4. Andrew Goodman-Bacon, "Difference-in-Differences with Variation in Treatment Timing" (Journal of Econometrics, 2021)
The paper that transformed the DiD literature by demonstrating that the standard two-way fixed effects (TWFE) estimator produces biased estimates under staggered treatment adoption — a finding that affected hundreds of published studies.

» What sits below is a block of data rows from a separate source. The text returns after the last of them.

-- ==== Sys2Proof/Laws/Step.lean ====
section
/-! SUPPORT. Everything one step can do, and everything one host write can store. -/

namespace Sys2Proof.Machine

/-- Everything a step that goes on to a next state can have done. -/
theorem step_next {s t : State} (h : step s = .next t) :
    (s.port = [] ∧ t = s) ∨
    ∃ e rest, s.port = e :: rest ∧
      ((∃ a, e = .read a ∧ t = { s with port := rest, readLog := s.readLog ++ [hostRead { s with port := rest } a] }) ∨
       (e = .reset ∧ t = hardwareReset { s with port := rest }) ∨
       (∃ d, e = .write cmdAddr d ∧ s.busy = true ∧ t = { s with port := rest }) ∨
       (∃ d i, e = .write cmdAddr d ∧ s.busy = false ∧ decode (d.setWidth 32) = .ok i ∧
          exec i { s with port := rest } = .next t) ∨
       (∃ d r, e = .write cmdAddr d ∧ s.busy = false ∧ decode (d.setWidth 32) = .error r ∧
          t = illegalCommand (d.setWidth 32) { s with port := rest }) ∨
       (∃ a d, e = .write a d ∧ a ≠ cmdAddr ∧ t = hostStore a d { s with port := rest })) := by
  unfold step nextEvent at h
  split at h
  · next hp => exact .inl ⟨hp, by injection h with h; exact h.symm⟩
  · next e rest hp =>
    refine .inr ⟨e, rest, hp, ?_⟩
    cases e with
    | read a => exact .inl ⟨a, rfl, by simp only [portEvent] at h; injection h with h; exact h.symm⟩
    | reset => exact .inr (.inl ⟨rfl, by simp only [portEvent] at h; injection h with h; exact h.symm⟩)
    | write a d =>
      simp only [portEvent, hostWrite] at h
      by_cases ha : a = cmdAddr
      · subst ha
        rw [if_pos rfl] at h
        cases hb : s.busy
        · simp only [hb, Bool.false_eq_true, if_false, issue] at h
          split at h
          · next i hi => exact .inr (.inr (.inr (.inl ⟨d, i, rfl, rfl, hi, by cases s; subst hb; exact h⟩)))
          · next r hr =>
            refine .inr (.inr (.inr (.inr (.inl ⟨d, r, rfl, rfl, hr, ?_⟩))))
            injection h with h
            cases s
            subst hb
            exact h.symm
        · simp only [hb, if_true] at h
          refine .inr (.inr (.inl ⟨d, rfl, rfl, ?_⟩))
          injection h with h
          cases s
          subst hb
          exact h.symm
      · rw [if_neg ha] at h
        exact .inr (.inr (.inr (.inr (.inr ⟨a, d, rfl, ha, by injection h with h; exact h.symm⟩))))

/-- Everything a host write that is no command can do: nothing, one word of a host memory or of PBUF inside its space, the
lock of a layer register, or one register. -/
theorem hostStore_cases (a : HostAddr) (d : HostData) (s : State) :
    hostStore a d s = s ∨
    (s.state ≠ .fault ∧ s.busy = false ∧
      ((indexField a < s.caps.capW ∧ hostStore a d s = { s with wmem := s.wmem.write (indexField a) (d.setWidth 32) }) ∨
       (indexField a < s.caps.capB ∧ hostStore a d s = { s with bmem := s.bmem.write (indexField a) (d.setWidth 32) }) ∨
       (indexField a < s.caps.capI ∧ hostStore a d s = { s with imem := s.imem.write (indexField a) (d.setWidth 32) }) ∨
       (indexField a < s.caps.capP ∧ hostStore a d s = { s with pbuf := s.pbuf.write (indexField a) (d.setWidth 16) }) ∨
       (s.state = .built ∧ isLayerIndex (indexField a) = true ∧
          hostStore a d s = raiseError .protoLocked (BitVec.ofNat 64 (indexField a)) s) ∨
       (∃ c, Csr.ofIndex (indexField a) = some c ∧ (isLayerIndex (indexField a) = true → s.state = .unbuilt) ∧
          hostStore a d s = c.store d s))) := by
  unfold hostStore
  by_cases hbf : (s.busy || decide (s.state = .fault)) = true
  · exact .inl (if_pos hbf)
  · rw [if_neg hbf]
    simp only [Bool.or_eq_true, decide_eq_true_eq, not_or, Bool.not_eq_true] at hbf
    cases hsp : Space.ofNumber (spaceField a) with
    | none => exact .inl rfl
    | some sp =>
      by_cases hi : indexField a < s.spaceWords sp
      · simp only [hi, if_true]
        cases sp with
        | omem => exact .inl rfl
        | tstore => exact .inl rfl
        | acc => exact .inl rfl
        | tout => exact .inl rfl
        | wmem => exact .inr ⟨hbf.2, hbf.1, .inl ⟨hi, rfl⟩⟩
        | bmem => exact .inr ⟨hbf.2, hbf.1, .inr (.inl ⟨hi, rfl⟩)⟩
        | imem => exact .inr ⟨hbf.2, hbf.1, .inr (.inr (.inl ⟨hi, rfl⟩))⟩
        | pbuf => exact .inr ⟨hbf.2, hbf.1, .inr (.inr (.inr (.inl ⟨hi, rfl⟩)))⟩
        | csr =>
          simp only [State.poke, writeRegister]
          by_cases hl : (isLayerIndex (indexField a) && decide (s.state = .built)) = true
          · rw [if_pos hl]
            simp only [Bool.and_eq_true, decide_eq_true_eq] at hl
            exact .inr ⟨hbf.2, hbf.1, .inr (.inr (.inr (.inr (.inl ⟨hl.2, hl.1, rfl⟩))))⟩
          · rw [if_neg hl]
            cases hc : Csr.ofIndex (indexField a) with
            | none => exact .inl rfl
            | some c =>
              refine .inr ⟨hbf.2, hbf.1, .inr (.inr (.inr (.inr (.inr ⟨c, rfl, fun hl' => ?_, rfl⟩))))⟩
              simp only [hl', Bool.true_and, decide_eq_true_eq] at hl
              cases hst : s.state
              · rfl
              · exact absurd hst hl
              · exact absurd hst hbf.2
      · exact .inl (by simp [hi])

end Sys2Proof.Machine
end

Reading guidance: Section 2 presents the core decomposition: the TWFE coefficient is a weighted average of all possible 2x2 DiD comparisons, where the weights depend on group sizes and treatment timing. Section 3 reveals the problem: when treatment effects are dynamic (varying over time since adoption), comparisons that use already-treated units as controls produce biased estimates because the "control" group's outcomes include both the time trend and the treatment effect. The bias can flip the sign of the estimate. Section 4 provides the diagnostic tool: the Bacon decomposition, which reports the constituent 2x2 comparisons and their weights, allowing researchers to identify problematic comparisons. The paper is technically demanding but essential for anyone conducting DiD analyses. For readers of this textbook: if you have a staggered adoption design, read this paper before running a TWFE regression. For the solutions to the problem Goodman-Bacon identifies, see Callaway and Sant'Anna (2021), "Difference-in-Differences with Multiple Time Periods" (Journal of Econometrics), and Sun and Abraham (2021), "Estimating Dynamic Treatment Effects in Event Studies with Heterogeneous Treatment Effects" (Journal of Econometrics), both of which propose estimators that use only not-yet-treated or never-treated units as controls.

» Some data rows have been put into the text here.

/-- The step of a host write to an address other than that of CMD. -/
theorem step_of_write {s t : State} {a : HostAddr} {d : HostData} {rest : List PortEvent} (hp : s.port = .write a d :: rest)
    (ha : a ≠ cmdAddr) (ht : hostStore a d { s with port := rest } = t) : step s = .next t := by
  simp only [step, nextEvent, hp, portEvent, hostWrite, if_neg ha, ht]

theorem hostStore_of_fault {s : State} (hs : s.state = .fault) (a : HostAddr) (d : HostData) : hostStore a d s = s := by
  simp [hostStore, hs]

/-- A host write to a register index, BUSY = 0 and outside FAULT, is the write of the register file. -/
theorem hostStore_csr {s : State} (hb : s.busy = false) (hs : s.state ≠ .fault) {n : Nat} (hn : n < 31) (d : HostData) :
    hostStore (Script.wordAddr .csr n) d s = writeRegister n d s := by
  have hlt : n < 2 ^ 28 := by omega
  simp [hostStore, hb, hs, spaceField_wordAddr _ hlt, indexField_wordAddr _ hlt, ofNumber_spaceNumber, State.spaceWords, hn,
    State.poke]

/-- A layer register is locked while BUILT. -/
theorem writeRegister_locked {s : State} {n : Nat} (hl : isLayerIndex n = true) (hb : s.state = .built) (d : HostData) :
    writeRegister n d s = raiseError .protoLocked (BitVec.ofNat 64 n) s := by
  simp [writeRegister, hl, hb]

/-- A register that is not locked takes its write. -/
theorem writeRegister_registerIndex {s : State} {c : Csr}
    (h : isLayerIndex (Script.registerIndex c) = true → s.state ≠ .built) (d : HostData) : writeRegister (Script.registerIndex c) d s = c.store d s := by
  rw [writeRegister, if_neg (by simpa using h), ofIndex_registerIndex]

theorem registerAddr_ne_cmdAddr {c : Csr} (hc : c ≠ .cmd) : Script.registerAddr c ≠ cmdAddr := by
  cases c with
  | cmd => exact absurd rfl hc
  | _ => decide

/-- The step of a write to a register other than CMD that the lock lets through. -/
theorem step_of_write_register {s : State} {c : Csr} {d : HostData} {rest : List PortEvent}
    (hp : s.port = .write (Script.registerAddr c) d :: rest) (hc : c ≠ .cmd) (hb : s.busy = false) (hs : s.state ≠ .fault)
    (hl : isLayerIndex (Script.registerIndex c) = true → s.state ≠ .built) :
    step s = .next (c.store d { s with port := rest }) := by
  refine step_of_write hp (registerAddr_ne_cmdAddr hc) ?_
  rw [Script.registerAddr, hostStore_csr (s := { s with port := rest }) hb hs (registerIndex_lt c)]
  exact writeRegister_registerIndex (s := { s with port := rest }) hl d

/-- Settles O49: none of the seven registers is a layer register. -/
theorem hostWritesRegistersAtTheirWidth : Obligations.HostWritesRegistersAtTheirWidth := by
  intro s d rest hb hs
  have hw : ∀ c : Csr, c ≠ .cmd → isLayerIndex (Script.registerIndex c) = false →
      s.port = .write (Script.registerAddr c) d :: rest → step s = .next (c.store d { s with port := rest }) :=
    fun c hc hl hp => step_of_write_register hp hc hb hs (by simp [hl])
  exact ⟨hw .arg0 (by decide) rfl, hw .tileI (by decide) rfl, hw .tileJ (by decide) rfl, hw .inRows (by decide) rfl,
    hw .inCols (by decide) rfl, hw .posR (by decide) rfl, hw .posC (by decide) rfl⟩

/-! ### The layer lock -/

/-- A host write to a layer index: the lock while BUILT, nothing in FAULT. -/
theorem layerWrite_refused {s : State} {n : Nat} {d : HostData} {rest : List PortEvent} (hn : 0x08 ≤ n ∧ n ≤ 0x12)
    (hb : s.busy = false) (hp : s.port = .write (BitVec.ofNat 32 n) d :: rest) :
    (s.state = .built → step s = .next (raiseError .protoLocked (BitVec.ofNat 64 n) { s with port := rest })) ∧
    (s.state = .fault → step s = .next { s with port := rest }) := by
  have ha : BitVec.ofNat 32 n ≠ cmdAddr := by
    intro h
    have := congrArg BitVec.toNat h
    simp [cmdAddr] at this
    omega
  refine ⟨fun hs => step_of_write hp ha ?_, fun hs => step_of_write hp ha ?_⟩
  · rw [← wordAddr_csr, hostStore_csr (s := { s with port := rest }) hb (by simp [hs]) (by omega)]
    exact writeRegister_locked (s := { s with port := rest }) (decide_eq_true hn) hs d
  · exact hostStore_of_fault (s := { s with port := rest }) hs _ d

/-- The two fields of FMT after a write of `d`: F_IN from bits 3:0, F_W from bits 11:8 (10_state.md R35). -/
theorem fmt_fields (d : HostData) :
    (d.setWidth 12).toNat % 16 = d.toNat % 16 ∧ (d.setWidth 12).toNat / 256 = d.toNat / 256 % 16 := by
  rw [BitVec.toNat_setWidth]
  omega

/-- A step from BUILT to BUILT keeps the layer: the lock holds against the host, no command but SRESET writes a layer register,
and both resets leave UNBUILT. -/
theorem sameLayer_step {s t : State} (h : step s = .next t) (hs : s.state = .built) (ht : t.state = .built) :
    SameLayer s t := by
  cases hp : s.port with
  | nil =>
    rw [step, nextEvent, hp] at h
    injection h with h
    exact h ▸ .refl s
  | cons e rest =>
    rcases step_by_event ⟨rest, hp⟩ h with ⟨-, rest, rfl⟩ | ⟨i, rest, -, hx⟩ | ⟨-, hl⟩
    · cases ht
    · by_cases hr : i = .sreset
      · subst hr
        injection hx with hx
        subst hx
        cases ht
      · exact (commandFrame_exec hr hx).sameLayer
    · exact hl hs

/-- Settles O44: the lock, the writes while UNBUILT register by register, and the steps from BUILT to BUILT. -/
theorem layerRegistersAreLocked : Obligations.LayerRegistersAreLocked := by
  refine ⟨fun s idx d rest hlo hhi hb hp => layerWrite_refused ⟨hlo, hhi⟩ hb hp, fun s d rest hb hs => ?_,
    fun s t h hs ht => sameLayer_step h hs ht⟩
  have hw : ∀ c : Csr, c ≠ .cmd → s.port = .write (Script.registerAddr c) d :: rest →
      step s = .next (c.store d { s with port := rest }) := fun c hc hp =>
    step_of_write_register hp hc hb (by simp [hs]) (by simp [hs])
  exact ⟨hw .inCh (by decide), hw .outCh (by decide), hw .kRows (by decide), hw .kCols (by decide), hw .stride (by decide),
    hw .pad (by decide), hw .dil (by decide), hw .groups (by decide), hw .biasEn (by decide), hw .sliceW (by decide),
    fun hp => ⟨_, hw .fmt (by decide) hp, rfl, fmt_fields d⟩⟩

5. Paul R. Rosenbaum, Observational Studies (Springer, 2nd edition, 2002)
The foundational text on the design and analysis of observational studies, written by the co-inventor of the propensity score. Rosenbaum's book goes beyond estimation to address the deeper question: how do you design an observational study to be as convincing as possible, even when randomization is impossible?

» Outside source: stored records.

-- ==== Sys2Proof/Machine/TierEncode.lean ====
section
/-! DEFINITION. The encoder: the tier chain, the code word, and the command `ENCODE` (43_tier_encode.md). -/

namespace Sys2Proof.Machine

/-- Step 4: `tiers` times, encode the current width and append the entry to the chain (43_tier_encode.md R158). The
chain comes back last-appended first, `CH[t]` at its head, with the topmost width. -/
def buildChain : Nat → Nat → List Tier → List Tier × Nat
  | 0, current, chain => (chain, current)
  | t + 1, current, chain =>
    let e := encodePayload current
    buildChain t e.width (e :: chain)

/-- Step 6, the middle of it: the chain entries from last-appended to first-appended (43_tier_encode.md R160). -/
def writeChain : List Tier → Writer → Writer
  | [], w => w
  | e :: chain, w => writeChain chain (Writer.writeBits e.payload e.width w)

/-- `encode(value, config)`: steps 1 to 6, the first that fails ends it (43_tier_encode.md R155 to R160). The writer
is a private one (10_state.md R37). -/
def encodeSteps (value j t : Nat) : Except Failure (List Byte) :=
  if validConfig j t = false then .error .invalidEncoding
  else
    let e := encodePayload value
    if e.width > wlim j t then .error .valueTooLarge
    else
      let (chain, current) := buildChain t e.width []
      if current = 0 ∨ current > 2 ^ j then .error .jumpstarterOverflow
      else
        let w := Writer.writeBits (current - 1) j Writer.empty
        let w := writeChain chain w
        let w := Writer.writeBits e.payload e.width w
        .ok w.finalBytes

/-- The chain entries of a value, `CH[t]` first (43_tier_encode.md R158). -/
def chainOf (value t : Nat) : List Tier := (buildChain t (encodePayload value).width []).1

/-- The topmost width of a value (43_tier_encode.md R159). -/
def topmostWidth (value t : Nat) : Nat := (buildChain t (encodePayload value).width []).2

/-- The code word of a value as a bit string (43_tier_encode.md R160, 30_encoding.md R80, R81). -/
def codeWord (value j t : Nat) : List Bool :=
  be (topmostWidth value t - 1) j ++ (chainOf value t).flatMap (fun e => be e.payload e.width) ++
    be (encodePayload value).payload (encodePayload value).width

/-- The fields of a code word as `(value, width)` pairs in stream order: jumpstarter, tiers `t` to 1, payload
(30_encoding.md R81). -/
def codeFields (value j t : Nat) : List (Nat × Nat) :=
  (topmostWidth value t - 1, j) :: (chainOf value t).map (fun e => (e.payload, e.width)) ++
    [((encodePayload value).payload, (encodePayload value).width)]

/-- The value can be encoded under the configuration (43_tier_encode.md R156, R157, R166). -/
def encodable (value j t : Nat) : Bool :=
  validConfig j t && decide ((encodePayload value).width ≤ wlim j t)

/-- `ENCODE value, j, t` (43_tier_encode.md R155). -/
def execEncode (val : Word) (j : BitVec 4) (t : Nat) (s : State) : Host.Outcome State Fault Refusal :=
  conclude s ((encodeSteps (valOperand val) j.toNat t).map Results.bytes)

end Sys2Proof.Machine
end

Reading guidance: Part I ("Observational Studies") establishes the framework. Chapter 3 ("Overt Bias") covers propensity score methods as developed in this chapter, but with Rosenbaum's distinctive emphasis on study design over study analysis. His argument — that a well-designed observational study (one that collects the right variables, defines treatment precisely, and pre-specifies the analysis plan) is more convincing than a poorly designed study with a sophisticated estimator — is a valuable corrective to the tendency to rely on statistical methods alone. Part II ("Sensitivity to Hidden Bias") is Rosenbaum's greatest contribution: a framework for quantifying how sensitive a causal conclusion is to unmeasured confounding. The sensitivity parameter $\Gamma$ measures the maximum departure from random assignment (in terms of treatment odds) that is consistent with the data; if $\Gamma$ must be implausibly large to overturn the conclusion, the finding is robust. This framework underpins Exercise 18.22 and should be applied to every observational causal estimate. For readers who conduct observational studies: Part II alone justifies reading the entire book. Rosenbaum's writing is meticulous and rewards careful attention.